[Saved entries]
- - -

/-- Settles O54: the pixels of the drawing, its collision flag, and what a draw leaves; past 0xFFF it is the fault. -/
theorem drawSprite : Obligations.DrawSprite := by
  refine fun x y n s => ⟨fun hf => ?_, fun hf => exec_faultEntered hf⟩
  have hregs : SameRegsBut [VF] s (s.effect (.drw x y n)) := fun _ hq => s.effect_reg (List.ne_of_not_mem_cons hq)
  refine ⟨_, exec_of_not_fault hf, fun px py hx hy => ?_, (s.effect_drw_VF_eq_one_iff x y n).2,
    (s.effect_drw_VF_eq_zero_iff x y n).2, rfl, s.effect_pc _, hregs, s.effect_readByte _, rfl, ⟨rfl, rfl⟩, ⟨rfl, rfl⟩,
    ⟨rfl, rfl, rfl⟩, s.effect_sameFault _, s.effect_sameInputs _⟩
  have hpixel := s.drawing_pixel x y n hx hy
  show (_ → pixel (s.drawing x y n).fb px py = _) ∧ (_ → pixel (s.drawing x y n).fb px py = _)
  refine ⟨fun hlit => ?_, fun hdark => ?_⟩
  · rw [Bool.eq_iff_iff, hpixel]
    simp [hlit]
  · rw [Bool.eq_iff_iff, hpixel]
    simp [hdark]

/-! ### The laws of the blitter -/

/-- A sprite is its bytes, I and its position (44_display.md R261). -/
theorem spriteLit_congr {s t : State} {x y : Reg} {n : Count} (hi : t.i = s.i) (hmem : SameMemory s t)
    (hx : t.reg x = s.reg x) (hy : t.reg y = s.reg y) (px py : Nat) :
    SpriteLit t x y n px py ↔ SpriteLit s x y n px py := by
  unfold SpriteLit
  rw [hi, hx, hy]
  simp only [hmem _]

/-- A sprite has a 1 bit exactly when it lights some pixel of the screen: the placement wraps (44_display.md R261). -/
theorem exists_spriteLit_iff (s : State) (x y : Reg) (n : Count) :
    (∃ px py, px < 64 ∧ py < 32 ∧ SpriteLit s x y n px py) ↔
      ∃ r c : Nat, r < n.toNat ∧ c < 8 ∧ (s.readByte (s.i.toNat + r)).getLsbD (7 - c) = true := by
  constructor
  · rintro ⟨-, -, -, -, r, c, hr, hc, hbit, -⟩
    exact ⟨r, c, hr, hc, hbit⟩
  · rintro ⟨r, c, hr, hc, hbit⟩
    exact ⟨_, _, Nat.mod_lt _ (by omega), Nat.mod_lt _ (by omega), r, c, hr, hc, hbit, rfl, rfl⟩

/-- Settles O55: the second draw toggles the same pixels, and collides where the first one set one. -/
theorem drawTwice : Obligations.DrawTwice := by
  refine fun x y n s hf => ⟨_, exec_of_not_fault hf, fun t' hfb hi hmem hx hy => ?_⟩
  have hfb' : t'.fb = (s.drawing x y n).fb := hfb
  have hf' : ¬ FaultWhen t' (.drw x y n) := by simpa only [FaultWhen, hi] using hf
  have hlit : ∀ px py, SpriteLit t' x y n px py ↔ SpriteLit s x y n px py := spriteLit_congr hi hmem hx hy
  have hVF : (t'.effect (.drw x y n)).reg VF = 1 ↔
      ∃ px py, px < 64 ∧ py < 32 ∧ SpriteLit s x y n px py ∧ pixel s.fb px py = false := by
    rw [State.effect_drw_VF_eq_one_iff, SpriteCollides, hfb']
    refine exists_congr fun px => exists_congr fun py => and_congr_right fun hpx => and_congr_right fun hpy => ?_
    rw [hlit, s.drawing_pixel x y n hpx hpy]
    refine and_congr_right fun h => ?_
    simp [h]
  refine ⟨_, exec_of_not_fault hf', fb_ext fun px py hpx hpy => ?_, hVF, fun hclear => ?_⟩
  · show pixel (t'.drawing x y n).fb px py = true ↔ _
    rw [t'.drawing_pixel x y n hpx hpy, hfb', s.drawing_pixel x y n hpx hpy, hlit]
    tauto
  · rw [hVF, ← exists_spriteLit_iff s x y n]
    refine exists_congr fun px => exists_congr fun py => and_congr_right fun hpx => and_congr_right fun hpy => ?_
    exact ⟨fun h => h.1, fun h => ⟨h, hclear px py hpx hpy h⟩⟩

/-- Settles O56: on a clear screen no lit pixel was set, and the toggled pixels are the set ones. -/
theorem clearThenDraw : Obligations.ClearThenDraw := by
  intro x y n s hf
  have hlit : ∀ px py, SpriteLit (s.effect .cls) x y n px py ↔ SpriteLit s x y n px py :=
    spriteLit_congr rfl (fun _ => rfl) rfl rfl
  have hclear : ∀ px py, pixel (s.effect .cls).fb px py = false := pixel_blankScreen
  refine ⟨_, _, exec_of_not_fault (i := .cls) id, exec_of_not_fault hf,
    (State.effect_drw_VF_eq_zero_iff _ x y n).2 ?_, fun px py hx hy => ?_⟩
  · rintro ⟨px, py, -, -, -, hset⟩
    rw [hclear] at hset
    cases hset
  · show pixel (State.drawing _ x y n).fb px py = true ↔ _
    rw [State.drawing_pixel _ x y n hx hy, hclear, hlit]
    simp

- - -

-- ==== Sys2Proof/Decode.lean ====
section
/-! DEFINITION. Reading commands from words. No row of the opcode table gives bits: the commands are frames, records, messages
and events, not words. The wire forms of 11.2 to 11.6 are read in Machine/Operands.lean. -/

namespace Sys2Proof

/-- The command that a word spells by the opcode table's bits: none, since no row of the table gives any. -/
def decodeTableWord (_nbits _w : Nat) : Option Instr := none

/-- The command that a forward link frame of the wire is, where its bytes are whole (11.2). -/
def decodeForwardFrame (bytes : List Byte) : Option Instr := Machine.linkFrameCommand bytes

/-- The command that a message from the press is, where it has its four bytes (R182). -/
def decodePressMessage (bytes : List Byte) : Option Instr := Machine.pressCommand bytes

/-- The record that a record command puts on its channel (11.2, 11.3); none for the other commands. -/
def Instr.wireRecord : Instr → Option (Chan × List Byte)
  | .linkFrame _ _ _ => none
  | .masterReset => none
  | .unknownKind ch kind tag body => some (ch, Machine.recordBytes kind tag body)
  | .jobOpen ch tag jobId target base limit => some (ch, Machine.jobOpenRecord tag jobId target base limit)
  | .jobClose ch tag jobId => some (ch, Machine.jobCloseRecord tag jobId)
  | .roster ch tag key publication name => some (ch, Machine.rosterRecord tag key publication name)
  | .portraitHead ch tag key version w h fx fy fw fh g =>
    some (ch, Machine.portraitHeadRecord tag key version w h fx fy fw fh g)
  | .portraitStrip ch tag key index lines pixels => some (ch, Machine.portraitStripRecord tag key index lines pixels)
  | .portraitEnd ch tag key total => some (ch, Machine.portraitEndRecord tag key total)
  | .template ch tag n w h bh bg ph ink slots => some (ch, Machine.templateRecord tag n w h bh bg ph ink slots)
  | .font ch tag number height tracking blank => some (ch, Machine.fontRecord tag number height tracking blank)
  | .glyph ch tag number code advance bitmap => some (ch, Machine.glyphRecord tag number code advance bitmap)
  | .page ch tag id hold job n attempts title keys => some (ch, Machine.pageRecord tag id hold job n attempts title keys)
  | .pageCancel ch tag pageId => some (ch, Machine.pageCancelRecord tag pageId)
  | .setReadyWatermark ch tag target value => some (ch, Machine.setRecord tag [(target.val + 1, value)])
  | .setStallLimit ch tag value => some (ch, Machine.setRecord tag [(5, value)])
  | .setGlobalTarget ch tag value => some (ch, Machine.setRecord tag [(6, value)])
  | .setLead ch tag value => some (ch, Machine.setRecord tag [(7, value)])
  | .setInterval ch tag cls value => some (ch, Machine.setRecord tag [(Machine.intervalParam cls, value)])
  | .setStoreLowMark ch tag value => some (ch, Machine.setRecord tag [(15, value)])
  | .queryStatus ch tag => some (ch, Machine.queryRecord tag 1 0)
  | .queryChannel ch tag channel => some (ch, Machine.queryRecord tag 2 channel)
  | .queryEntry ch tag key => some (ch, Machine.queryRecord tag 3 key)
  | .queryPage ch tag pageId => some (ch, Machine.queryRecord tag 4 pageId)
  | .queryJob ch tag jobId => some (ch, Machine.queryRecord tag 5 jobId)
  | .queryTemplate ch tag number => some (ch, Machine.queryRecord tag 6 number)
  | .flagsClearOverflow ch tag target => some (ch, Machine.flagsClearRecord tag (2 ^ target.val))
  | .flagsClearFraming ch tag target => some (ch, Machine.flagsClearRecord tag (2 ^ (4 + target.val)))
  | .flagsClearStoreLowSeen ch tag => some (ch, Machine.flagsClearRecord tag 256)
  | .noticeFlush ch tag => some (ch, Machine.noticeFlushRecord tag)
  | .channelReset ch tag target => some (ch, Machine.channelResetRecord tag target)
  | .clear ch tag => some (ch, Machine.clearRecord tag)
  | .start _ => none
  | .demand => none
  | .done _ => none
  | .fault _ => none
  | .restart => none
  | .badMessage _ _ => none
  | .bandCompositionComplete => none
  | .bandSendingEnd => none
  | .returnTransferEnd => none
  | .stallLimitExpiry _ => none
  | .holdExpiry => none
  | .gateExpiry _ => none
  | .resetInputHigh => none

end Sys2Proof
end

- - -

Starting at the line that contains "exact ⟨fun h" and stopping after the line that contains "have hclear : ∀", write out every line exactly as it appears above, and no other line.

    exact ⟨fun h => h.1, fun h => ⟨h, hclear px py hpx hpy h⟩⟩

/-- Settles O56: on a clear screen no lit pixel was set, and the toggled pixels are the set ones. -/
theorem clearThenDraw : Obligations.ClearThenDraw := by
  intro x y n s hf
  have hlit : ∀ px py, SpriteLit (s.effect .cls) x y n px py ↔ SpriteLit s x y n px py :=
    spriteLit_congr rfl (fun _ => rfl) rfl rfl
  have hclear : ∀ px py, pixel (s.effect .cls).fb px py = false := pixel_blankScreen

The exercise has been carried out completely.